After the eruptions Taufa had taken cover under their dinner table with her other sister. She had spoken briefly to Stuff, “I have to go, my sister she’s not safe … my [phone] battery is low, I’m sorry…”.

A week after that call, yesterday Taufa said she and her family had evacuated to a relative’s house in Nuku’alofa. They were all safe, including Taufa’s sister, who had evacuated to a relative’s house after abandoning her shopping.

“I just needed to get in touch with her, to be sure she was safe. I was worried that I wouldn’t be able to because my phone was about to die. On the first ring she answered, thank God. She was on her way to my aunt’s house, she was safe … and then my phone died.

“We just thank God, it happened so fast, and we just thank God that we’re all safe. We weren’t expecting this at all.”

Tafu Wolfgramm, who lives on Nuku’alofa, said some parts of Tonga still have no power, and the internet connection is down.

He said he was lucky because they had their power restored the day after the tsunami hit.

“Everything is slowly getting back to normal, people are shopping for tomorrow … Sundays are always an important day here in Tonga,” Wolfgramm said.

In the aftermath of Saturday’s destructive event, stories of survival and bravery have surfaced, including that of 57-year-old Tongan Aquaman, Lisala Folau, who swam 28 hours from Atata Island to Tongatapu, after the tsunami swept him out to sea.

Iliesa Tora, a former Fijian journalist living in Nuku’alofa said Tonga was lucky the devastation caused by the tsunami wasn’t as bad as that in Japan and Thailand.

He said hospitals have been getting inundated with people complaining of breathing problems because of the ash.

Shops had run out of water blasters and other cleaning equipment.

“We’ve been told to wear masks when we go outside, sunglasses to protect our eyes, and hats too if we can,” Tora said.

People were pitching in to help sweep the roads, and help each other out.

“But we need water, shops ran out on Monday and people have been asking for water over the radio.

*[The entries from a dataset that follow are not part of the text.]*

-- ==== Sys2Proof/Certificates/Slice0/Obligations.lean ====
section
/-! DEFINITION. The statements for the provers. `Does c s b` says that command `c` takes state `s` to the block `b`, the queue as
it was; `Yields c s P` says that it takes `s` to a block of which `P` holds. -/

open Sys2Proof Sys2Proof.Machine

/-- A step with a command at the front of the queue is that command on the state with the rest of the queue. Choices of the model
in it: log entries 1. -/
def Obligations.StepRunsFront : Prop :=
  ∀ (s : State) (c : Instr) (rest : List Instr), s.pending = c :: rest → step s = exec c { s with pending := rest }

/-- On an empty queue a step is a tick of the local counter: 1 ns, or 32,000 ns while it counts coarsely. That the empty queue
ticks is the model's choice (log entry 3); the amounts are the spec's (R50, R51). Choices of the model in it: log entries 3.
-/
def Obligations.StepTicksWhenIdle : Prop :=
  ∀ s : State, s.pending = [] →
    ∃ b : Block, step s = .next (s.withBlock b) ∧ b.localCount = s.localCount + (if s.coarse then 32000 else 1) ∧
      (s.coarse = false → b = s.withLocalCount (s.localCount + 1)) ∧ b.mem = s.mem ∧ b.sett = s.sett ∧ b.fox = s.fox ∧
      b.acq = s.acq ∧ b.hoard = s.hoard ∧ b.cmd = s.cmd

/-- Every command answers a next state with the queue as it was, and leaves every part of the block alone that it is not said to
change. Choices of the model in it: log entries 2. -/
def Obligations.CommandsKeepOtherParts : Prop :=
  ∀ (c : Instr) (s : State), ∃ b : Block, exec c s = .next (s.withBlock b) ∧ ∀ p : Part, p ∉ c.changes → p.same s.toBlock b

/-- The registers and the result memory stay in canonical form at every step. -/
def Obligations.FormsKeptByStep : Prop :=
  ∀ s t : State, Memory.wf s.mem = true → Bank.wf regReset s.regs = true → step s = .next t →
    Memory.wf t.mem = true ∧ Bank.wf regReset t.regs = true

/-- The state after reset is in canonical form. -/
def Obligations.FormsHoldAtReset : Prop :=
  Memory.wf State.reset.mem = true ∧ Bank.wf regReset State.reset.regs = true

/-- What cold reset leaves, as the register tables give it, and the states that the chapters give the units (Tables 15.10, 16.18,
18.12, 18.13, 20.5, 20.6, R167, R206, R263). Choices of the model in it: log entries 11. -/
def Obligations.ResetLeaves : Prop :=
  let s := State.reset
  s.pending = [] ∧ s.localCount = 0 ∧ s.mem = [] ∧
  s.reg Reg.TOP_ID = 0x053004AF ∧ s.reg Reg.TOP_REV = 0x10 ∧ (∀ p : Fin 2, s.reg (Reg.SKP_FMT p) = 0x00041810) ∧
  (∀ p : Fin 2, s.reg (Reg.SKP_TMO p) = 10) ∧ s.reg Reg.CMD_CFG = 100 ∧ s.reg Reg.AFE_CTL = 1 ∧ s.reg Reg.PWR_ON_LO = 1 ∧
  s.reg Reg.PWR_ON_HI = 0 ∧ s.reg Reg.RST_CFG = 8 ∧ s.reg Reg.RST_STATUS = 8 ∧ s.reg Reg.TRAIL_TOKENS = 1400 ∧
  s.reg (Reg.EV_EN_T 0) = 0xFFFFFFFF ∧ s.reg (Reg.EV_EN_T 32) = 0xFFF ∧ s.coreOn = false ∧
  (∀ n : Fin 48, s.spState n = 0) ∧ (∀ n : Fin 16, s.fxState n = 0) ∧ (∀ i : Fin 32, s.stepState i = 0) ∧
  (∀ w : Fin 4, s.lineState w = 0) ∧ s.mainsState = 0

/-- Raising an event changes no register but those of its delivery, and beyond the registers only the event controller, the
outbound EVT queue and the engines' event latches (R449–R453, R260). -/
def Obligations.RaiseChangesOnlyDelivery : Prop :=
  ∀ (s : Block) (src d : Nat),
    (∀ a : Nat, ¬ deliveryReg a → (s.raise src d).reg a = s.reg a) ∧
    (∀ p : Part, p ∉ [Part.regs, .ev, .fox, .ply] → p.same s (s.raise src d)) ∧
    (∀ n i : Nat, (s.raise src d).sx n i = s.sx n i ∧ (s.raise src d).pmWord n i = s.pmWord n i ∧
      (s.raise src d).scratch n i = s.scratch n i)

/-- Cold reset, power-good, and the loss and return of CORE (R11, R467, R469, R470, R472, R477). Choices of the model in it: log
entries 9, 18, 21, 23. Commands shown to complete, with what they then leave: coldReset, powerGood, coreLoss, coreReturn. -/
def Obligations.PowerStatesFollow : Prop :=
  (∀ s : State, Does .coldReset s
    { Block.reset with
      free := s.cutHoard.free
      sett := s.cutHoard.hubsAlone (fun u => { u with
        fires := [], markerAt := 0, replies := u.replies.map (fun r => { r with took := 0 }) })
      hoard := { s.cutHoard.hoard.lost with flushAt := 0, ageAt := 0, history := [] } }) ∧
  (∀ s : State, s.coreOn = false → s.get Reg.PWR_LOSS_CAUSE = 0 → s.power.lowAtStart = false →
    Does .powerGood s ((s.raise 984 9).powerUp 4) ∧
      Yields .powerGood s (fun b => b.coreOn = true ∧ b.flag Reg.PWR_STATUS_POWER_GOOD = true ∧ b.den.startup = some 0)) ∧
  (∀ s : State, s.coreOn = false → s.get Reg.PWR_LOSS_CAUSE = 0 → s.power.lowAtStart = true →
    let b := s.raise 984 9
    Does .powerGood s ((b.withPower { b.power with lowAtStart := false }).honour.powerUp 4)) ∧
  (∀ (s : State) (cause num : Nat), s.power.lossDue = some (cause, num) → s.coreOn = true → cause < 4 →
    (cause = 2 → s.power.lossAt + 10000 ≤ s.now) →
    Yields .coreLoss s (fun b =>
      b.mem = [] ∧ b.acq = AcqSt.reset ∧ b.cmd = CmdSt.reset ∧ b.stock = StockSt.reset ∧ b.update = none ∧
        b.power.lossDue = none ∧ b.get Reg.PWR_LOSS_CAUSE = cause ∧ b.coreOn = false ∧ b.flag Reg.PWR_STATUS_CORE_ON = false ∧
        b.flag Reg.PWR_STATUS_POWER_GOOD = false ∧ b.localCount = s.localCount)) ∧
  (∀ s : State, s.coreOn = false → s.get Reg.PWR_LOSS_CAUSE ≠ 0 → s.clockBad 1 = false →
    (s.get Reg.PWR_LOSS_CAUSE = 1 → ∃ c, s.power.coolAt = some c ∧ c + 10 ^ 9 ≤ s.now) →
    Yields .coreReturn s (fun b => b.coreOn = true ∧ b.flag Reg.PWR_STATUS_POWER_GOOD = true ∧ b.power.judgedInLoss = false ∧
      b.power.railEffect = Bank.set (fun _ => false) s.power.railEffect 0 false ∧
      b.power.thermReturnAt = if s.get Reg.PWR_LOSS_CAUSE = 1 then some s.now else s.power.thermReturnAt))

/-- Domains that PWR_OFF names, supplies and clock monitors (R444, R445, R464, R466, R468, Table 18.3). The governor and the AON
sensor (R479–R481, R514). Choices of the model in it: log entries 19, 20, 21, 22, 25. Commands shown to complete, with what
they then leave: pwrOffWrite, supplyExcursion, supplyRecovered, clockFault, clockFaultEnd, governorEvaluate, aonSensorSample.
-/
def Obligations.SuppliesAndGovernorFollow : Prop :=
  (∀ (s : State) (hi : Bool) (v : Word), s.writable Reg.PWR_OFF_LO = true → s.coreOn = false →
    Does (.pwrOffWrite hi v) s (s.writeFields (if hi then Reg.PWR_OFF_HI else Reg.PWR_OFF_LO) v)) ∧
  (∀ (s : State) (hi : Bool) (v : Word), s.writable Reg.PWR_OFF_LO = true → s.coreOn = true →
    let a := if hi then Reg.PWR_OFF_HI else Reg.PWR_OFF_LO
    Does (.pwrOffWrite hi v) s ((s.writeFields a v).each
      ((List.range 32).filter (fun i => (s.reg a).getLsbD i != ((s.writeFields a v).reg a).getLsbD i))
      (fun b i => b.switchDomain (if hi then 32 + i else i) (!((s.writeFields a v).reg a).getLsbD i) 0))) ∧
  (∀ (s : State) (j : Fin 8) (isOver : Bool) (mv : BitVec 12), s.domainOn 6 = true → (j = 1 ∨ j = 3 ∨ j = 7) →
    Does (.supplyExcursion j isOver mv) s
      ((((s.put (Reg.SUPPLY_READING j) mv.toNat).put (if isOver then Reg.SUPPLY_OVER j else Reg.SUPPLY_UNDER j) 1).put
        Reg.DEN_STATUS_SUPPLY_SEEN 1).raise (904 + j) j)) ∧
  (∀ (s : State) (isOver : Bool) (mv : BitVec 12), s.domainOn 6 = true → s.power.lossDue = none →
    Yields (.supplyExcursion 0 isOver mv) s (fun b =>
      b.power.lossDue = some (2, 0) ∧ b.power.lossAt = s.now ∧ b.railDown 0 = true)) ∧
  (∀ (s : State) (j : Fin 8) (mv : BitVec 12), s.domainOn 6 = true → s.railDown j = false → j ≠ 0 →
    Yields (.supplyRecovered j mv) s (fun b => b.get (Reg.SUPPLY_READING j) = mv.toNat ∧
      b.flag (Reg.SUPPLY_OVER j) = false ∧ b.flag (Reg.SUPPLY_UNDER j) = false ∧ b.railDown j = false)) ∧
  (∀ (s : State) (mv : BitVec 12), s.power.lossDue = some (2, 0) →
    Yields (.supplyRecovered 0 mv) s (fun b => b.power.lossDue = none ∧ b.railDown 0 = false)) ∧
  (∀ (s : State) (j : Fin 4), s.domainOn 6 = true →
    Yields (.clockFault j) s (fun b => b.clockBad j = true ∧ Bank.get (fun _ => 0) b.power.clkAt j = s.now)) ∧
  (∀ s : State, s.domainOn 6 = true → s.power.lossDue = none →
    Yields (.clockFault 1) s (fun b => b.power.lossDue = some (3, 1))) ∧
  (∀ (s : State) (j : Fin 4), s.domainOn 6 = true → s.coreOn = false →
    Bank.get (fun _ => 0) s.power.clkAt j + 10 ^ 6 ≤ s.now →
    Does (.clockFaultEnd j) s ((s.put (Reg.CLKMON_FAULT j) 0).withPower
      { s.power with clkEffect := Bank.set (fun _ => false) s.power.clkEffect j false })) ∧
  (∀ (s : State) (j : Fin 4), s.now < Bank.get (fun _ => 0) s.power.clkAt j + 10 ^ 6 → Does (.clockFaultEnd j) s s.toBlock) ∧
  (∀ (s : State) (fox pos : Nat), s.domainOn 6 = true → s.busySS 16 = false → s.power.govMs < s.now / 10 ^ 6 →
    let num := 1200 * 105000000 + 10500 * fox + 128000 * pos
    let b := s.withPower { s.power with govMs := s.now / 10 ^ 6 }
    let b := (b.draw.2.put Reg.GOV_PEST_MW (roundOpen num 105000000 s.free).toNat).countPeak (decide (4500 * 105000000 < num))
    Does (.governorEvaluate fox pos) s (b.enterMode b.nextMode).showCauses) ∧
  (∀ (s : State) (fox pos : Nat), s.now / 10 ^ 6 ≤ s.power.govMs → Does (.governorEvaluate fox pos) s s.toBlock) ∧
  (∀ (s : State) (v : BitVec 16) (invalid : Bool), s.dueAfter s.power.aonAt 31360 = true →
    (s.coreOn = false ∨ s.power.lossDue.isSome = true) →
    Yields (.aonSensorSample v invalid) s (fun b =>
      b.get Reg.AON_TEMP_AON = v.toNat ∧ b.flag Reg.AON_TEMP_INVALID = invalid ∧ b.power.lossDue = s.power.lossDue ∧
        b.power.aonAt = some s.now ∧
        b.power.coolAt = if invalid = false ∧ v.toInt ≤ 840 then some (s.power.coolAt.getD s.now) else none)) ∧
  (∀ (s : State) (v : BitVec 16), s.dueAfter s.power.aonAt 31360 = true → s.coreOn = true → s.power.lossDue = none →
    1104 ≤ v.toInt →
    Yields (.aonSensorSample v false) s (fun b => b.power.lossDue = some (1, 0) ∧ b.den.therms = s.den.therms + 1))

Yesterday the government advised that it’s safe to drink water from covered water catchments, so that’s helped a bit.”

Tora said that while life is slowly starting to get back to normal, there was still uncertainty about future eruptions.

“I don’t think people are feeling safe, there is worry that the eruptions may happen again and an even worse tsunami.

“What happened at least will help us prepare for what could happen again, and people are taking it very seriously now.”